Price wasn’t the only problem. A cartoon accompanying a 1911 Chicago Tribune article shows cats, tin cans, and arsenic thrown into a vat of margarine. Consumers didn’t really understand what margarine was made of and its suspicious origins led them to wonder if it was safe, a fear that has resurfaced from time to time throughout the last century.

Margarine is not made from arsenic, although it might seem so if you asked my dinner guests. It has the same basic makeup as butter, 20% water and 80% fat. The difference between the two is the type of fat used and the way it’s processed. Butter is made by whipping cream, taken from milk, until the membranes of the fat globules break down, allowing the fats to conjoin and from a solid: butter.

Margarine, conversely, is made from vegetable fats. Oil is extracted from corn and soy seeds. It is then purified and, until recently, hydrogenated. The hydrogenation process turns runny oil into a solid substance. But unlike cream, you can’t just take out the hand held mixer and break down the fats. Rather, hydrogen gas is pumped through the oil, changing the carbon bonds. Initially, the oil is made up of unsaturated bonds, but the addition of hydrogen results in saturated bonds, which are what turn it into a solid. Manufacturers restricted the number of saturated bonds and ensured only those needed to create the desired texture were produced. Fully hydrogenated oil resembles hard rubber.

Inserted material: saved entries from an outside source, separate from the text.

-- ==== Sys2Proof/Machine/Boundary.lean ====
section
/-! DEFINITION. The step boundary at the lead: outcomes, budgets, completions, admission and composition (R305 to R323). -/

namespace Sys2Proof.Machine

open Reg

/-- The configuration of a running group. -/
def Dev.gcfg (d : Dev) (g : Fin 4) : GroupCfg :=
  ((d.group g).cfg).getD ⟨0, [], 0, 0, 0, 0, 0, 0, [], Vector.replicate 32 0⟩

/-- The number of the last step started. -/
def Dev.gstep (d : Dev) (g : Nat) : Nat := d.getPair (SRV_GROUP_STEP_LO g) (SRV_GROUP_STEP_HI g)

/-- The bytes of a step order (R312). -/
def orderEntBytes (e : OrderEnt) : List Byte :=
  leBytes 2 e.seq ++ leBytes 1 e.kind ++ leBytes 1 e.flags ++ leBytes 1 e.basket ++ leBytes 1 e.seat ++ leBytes 2 e.sampleK ++
    leBytes 4 e.first ++ leBytes 4 e.rows ++ leBytes 4 e.pos ++ leBytes 4 e.input ++ leBytes 4 e.temp ++ leBytes 4 e.seed
def orderBytes (o : StepOrder) : List Byte :=
  leBytes 8 (o.step % 2 ^ 48) ++ leBytes 2 o.epoch ++ leBytes 1 o.group ++ leBytes 1 o.flags ++ leBytes 4 o.entries.length ++
    leBytes 8 o.time ++ leBytes 4 o.prompt.length ++ List.replicate 36 0 ++
    (List.range 256).map (fun i => BitVec.ofNat 8 (o.dvals.getD i 0)) ++ o.entries.flatMap orderEntBytes ++ o.prompt.flatMap (leBytes 4)
def orderArgs (o : StepOrder) : List Nat := (orderBytes o).map BitVec.toNat

/-- An END or DEFERRED entry. -/
def plainEnt (kind seq : Nat) : OrderEnt := ⟨seq, kind, 0, 0, 0, 0, 0, 0, 0, 0, 0, 0⟩

/-- The members other than this package. -/
def Dev.followers (d : Dev) (g : Fin 4) : List Nat := (d.group g).memberList.filter fun p => p != d.self
def Dev.broadcast (d : Dev) (l : List Nat) (name : String) (args : List Nat) : Dev := d.emits (l.map fun p => .mgmt p name args)

/-! Leaving RUNNING (R299, R320). -/

/-- Every page and bin of the group on this package is freed, and its reservations with them. -/
def Dev.groupFree (d : Dev) (g : Fin 4) : Dev :=
  d.onTiles g fun d n =>
    let d := (((d.tile n).pages.map PageEnt.seq) ++ (d.tile n).binTab.map BinEnt.seq).foldl (fun d q => d.tileFreeSeq n q) d
    (d.setN (MEM_KV_RESERVED n) 0).setF (HMP_STATUS_BINS_RESERVED n) 0

/-- The group leaves RUNNING or PAUSED for STOPPED (3) or HALTED (4); its tiles hold or stop. -/
def Dev.leaveRunning (d : Dev) (g : Fin 4) (st : Nat) : Dev :=
  let d := d.groupFree g
  let d := d.onTiles g fun d n => (d.setF (TCTL_PASS_STATUS_STATE n) (if st = 4 then 3 else 0)).onSeq n fun q => { q with released := none }
  let d := (d.setF (SRV_GROUP_STATE_STATE g) st).setF (SRV_GROUP_STATE_GEN_FIRST g) 0
  let d := d.onGroup g fun x => { Group.reset with cfg := x.cfg, lastOrder := x.lastOrder }
  d.issueReads

/-- The group becomes IDLE and its slot is unbound. -/
def Dev.groupIdle (d : Dev) (g : Fin 4) : Dev :=
  let d := d.slotUnbind (d.gcfg g).slot
  let d := ((d.setF (SRV_GROUP_STATE_STATE g) 0).setF (SRV_GROUP_STATE_LEAD g) 0).setF (SRV_GROUP_STATE_GEN_FIRST g) 0
  d.onGroup g fun _ => Group.reset

/-- A GROUP_STOP of the group waits in the mailbox (R299). -/
def Dev.stopPending (d : Dev) (g : Fin 4) : Bool := d.mbx.run.any fun r => r.code == 0x0202 && r.params.getD 0 0 / 2 ^ 30 == g.val

/-! Outcomes (R316, R317). -/

/-- The outcome of rank 1 to 8 that meets a sequence, as rank and status: `stop` is the rank of a group stop, `recs` the records of
the step reports. -/
def SeqEnt.outcome (q : SeqEnt) (stop : Option Nat) (recs : List (Nat × Nat × Nat)) (tb : Nat) : Option (Nat × Nat) :=
  let k (l : List Nat) : Bool := recs.any fun r => l.contains r.1 && r.2.1 == q.idx
  let all (c : Nat) : Bool := q.run.isSome && recs.any fun r => r.1 == c
  let is (r : Nat) : Bool := stop == some r
  (([(is 1, 1, 0x14), (is 2 || k [9], 2, 0x13), (is 3 || k [6] || all 10, 3, 0x11), (k [5], 4, 0x10), (k [8], 5, 0x12),
    (k [2, 4, 7] || all 11, 6, 0xFF), (is 7 || q.cancel.any (fun c => decide (c < tb)), 7, 1), (k [3], 8, 0)] :
      List (Bool × Nat × Nat)).find? fun c => c.1).map fun c => c.2

/-- The token that the step sampled for a sequence. -/
def tokenOf (recs : List (Nat × Nat × Nat)) (i : Nat) : Option Nat := (recs.find? fun r => r.1 == 1 && r.2.1 == i).map fun r => r.2.2

/-- A sequence at a boundary that no outcome of rank 1 to 8 meets: its rows and its token count (R308). -/
def SeqEnt.advance (q : SeqEnt) (tok : Option Nat) (tb : Nat) : SeqEnt :=
  match q.run with
  | none => q
  | some r =>
    let q : SeqEnt := { q with deferred := false, age := 0, run := none, fresh := false, prompt := q.prompt + (if r.prefill then r.rows else 0) }
    match tok with
    | some t => { q with tokens := q.tokens + 1, last := t, lastAt := tb, state := 3 }
    | none => { q with state := if q.tokens ≠ 0 then 3 else if q.prompt ≠ 0 then 2 else 1 }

“I remember when we used to go to the lake in Wisconsin in the summer,” my father says. “The margarine would come in a bag and it would be white. It would come with an orange capsule and each time a different one of us kids would get to mix the capsule in by squeezing the bag. It turned the margarine yellow.”

My father is referring to the fact that when margarine is manufactured it is naturally a whitish-gray substance. Only after adding dye does it turn yellow. For years the dairy lobby made it illegal for margarine to be sold with color added, thereby making it less appealing. Wisconsin, where milk is the official state beverage, was the last to cave and allow for the sale of pre-dyed margarine.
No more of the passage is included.